Consider that: $$\binom{n}{p}=\frac{n(n-1)\cdot\ldots\cdot(n-p+1)}{p(p-1)\cdot\ldots\cdot 1}\tag{1}$$ and that among $n,(n-1),\ldots,(n-p+1)$ there is exacly one multiple of $p$, say $mp$, with $m=\left\lfloor\frac{n}{p}\right\rfloor$. The same obviously happens with $p,(p-1),\ldots,1$. So we get that after cancelling the terms that are multiples of $p$ in the numerator and in the denominator of the RHS of $(1)$, we are left with $m$ times an integer ratio of two integers $\equiv -1\pmod{p}$, since $$(p-1)!\equiv -1\pmod{p}$$ holds by Wilson's theorem. Since such a ratio is necessary $\equiv 1\pmod{p}$, $$\binom{n}{p}\equiv m\pmod{p}$$ follows.

Answer 2

A combinatorial solution: Divide $n$ by $p$ with remainder: write $n=ap+b$ where $0 \leq b < p$, such that $a = \lfloor \frac{n}{p} \rfloor$. We now divide the first $ap+b$ positive integers in $a$ groups of $p$ and one group of $b$: $$ \underbrace{\underbrace{1,2,\ldots,p}_p, \underbrace{p+1, \ldots, 2p}_{p}, \ldots, \underbrace{ap-p+1, \ldots, ap}_{p}}_a, \underbrace{ap+1, \ldots, ap+b}_b $$ The binomial coefficient $\binom{n}{p} = \binom{ap+b}{p}$, by definition, gives the number of ways to choose $p$ of these numbers. Define $f: \{1,2,\ldots,ap+b\} \to \{1,2,\ldots,ap+b\}$ as follows: $f(x)=x$ for $x>ap$, $f(x)=x+1$ for $x \leq ap$ such that $p \nmid x$ and $f(x)=x-p+1$ when $p \mid x$. It is easy to check that $f$ is a bijection (it keeps the numbers larger than $ap$ fixed and cyclically permutes the numbers in the sets $V_1 = \{1,2,\ldots,p\}$, $\ldots,$ $V_a = \{ap-p+1,\ldots,ap\}$). If $S$ is a set of $p$ of the numbers $\{1,2,\ldots,ap+b\}$, the set $f(S)$ is as well. We have $f^p(S)=S$. Consider the function $f$ acting on the set $\mathcal{T}$ of all $p$-element subsets of $\{1,2,\ldots,ap+b\}$ (we have $|\mathcal{T}| = \binom{ap+b}{p}$).
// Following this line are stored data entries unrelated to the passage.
-- ==== Sys2Proof/Laws/Outcome.lean ====
section
/-! SUPPORT. What responding, failing and the prologue can answer (R13, R211, R216). -/

namespace Sys2Proof.Machine

theorem State.succeed_eq (s : State) (res : Result) : s.succeed res = .next (s.respond (Response.okWith res)) := rfl

theorem State.prologue_clear {s : State} (h : s.fatal = .clear) (run : Out) : s.prologue run = run := by
  simp [State.prologue, h]

theorem State.prologue_set {s : State} {sub : FatalSub} (h : s.fatal = .set sub) (run : Out) :
    s.prologue run = .next (s.respond (Response.fatal sub)) := by
  simp [State.prologue, h]

/-- All the prologue can answer. -/
theorem State.prologue_cases {s t : State} {run : Out} (h : s.prologue run = .next t) :
    (∃ sub, s.fatal = .set sub ∧ t = s.respond (Response.fatal sub)) ∨ (s.fatal = .clear ∧ run = .next t) := by
  cases hf : s.fatal with
  | clear => exact .inr ⟨rfl, by rwa [State.prologue_clear hf] at h⟩
  | set sub => exact .inl ⟨sub, rfl, by rw [State.prologue_set hf] at h; exact (Host.Outcome.next.inj h).symm⟩

/-- All a failure can answer: one response, and for a fatal defect the sticky state. -/
theorem State.fail_cases {s t : State} {f : Failure} (h : s.fail f = .next t) :
    (∃ st p0 p1, f = .status st p0 p1 ∧ t = s.respond (Response.failure st p0 p1)) ∨
      (∃ sub, f = .fatal sub ∧ t = { s with fatal := .set sub }.respond (Response.fatal sub)) := by
  cases f with
  | status st p0 p1 => exact .inl ⟨st, p0, p1, rfl, (Host.Outcome.next.inj h).symm⟩
  | fatal sub => exact .inr ⟨sub, rfl, (Host.Outcome.next.inj h).symm⟩

/-- A checked read either answers `UNWRITTEN`, only under `POISON`, or goes on. -/
theorem State.readChecked_cases {s : State} {w : CmdWord} {valid : Bool} {run : Out} :
    (s.poison = true ∧ valid = false ∧ s.readChecked w valid run = s.fail (.status .unwritten (cmdPayload w) 0)) ∨
      ((s.poison = false ∨ valid = true) ∧ s.readChecked w valid run = run) := by
  cases hp : s.poison <;> cases valid <;> simp [State.readChecked, hp]

theorem State.readChecked_go {s : State} {w : CmdWord} {valid : Bool} {run : Out} (h : s.poison = false ∨ valid = true) :
    s.readChecked w valid run = run := by
  rcases h with h | h <;> simp [State.readChecked, h]

theorem illegalCommand_clear {s : State} (h : s.fatal = .clear) (w : CmdWord) :
    illegalCommand w s = .next (s.respond (Response.failure .illegalCommand (cmdPayload w) 0)) := by
  rw [illegalCommand, State.prologue_clear h]; rfl

end Sys2Proof.Machine
end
The sets $V_1$, $\ldots$, $V_a$ are fixed under $f$, so each of them has an orbit of length one. All other sets have orbits of length $p$ (since $f$ does not fix them but $f^p$ does). It follows that $\binom{n}{p} - a = |\mathcal{T}| - a$ is divisible by $p$.

Answer 3

Notice that $$\binom{n+p}{p} \equiv \binom{n}{p}+1$$

Indeed:

$$\binom{n+p}{p} = \sum_{k+l=p}\binom{n}{k} \cdot \binom{p}{l}$$

For $0<l<p$ the factors $\binom{p}{l}$ are divisible by $p$.

Apply induction.

Obs:It's true in fact for all $n\ge 0$

Also check http://en.wikipedia.org/wiki/Lucas%27_theorem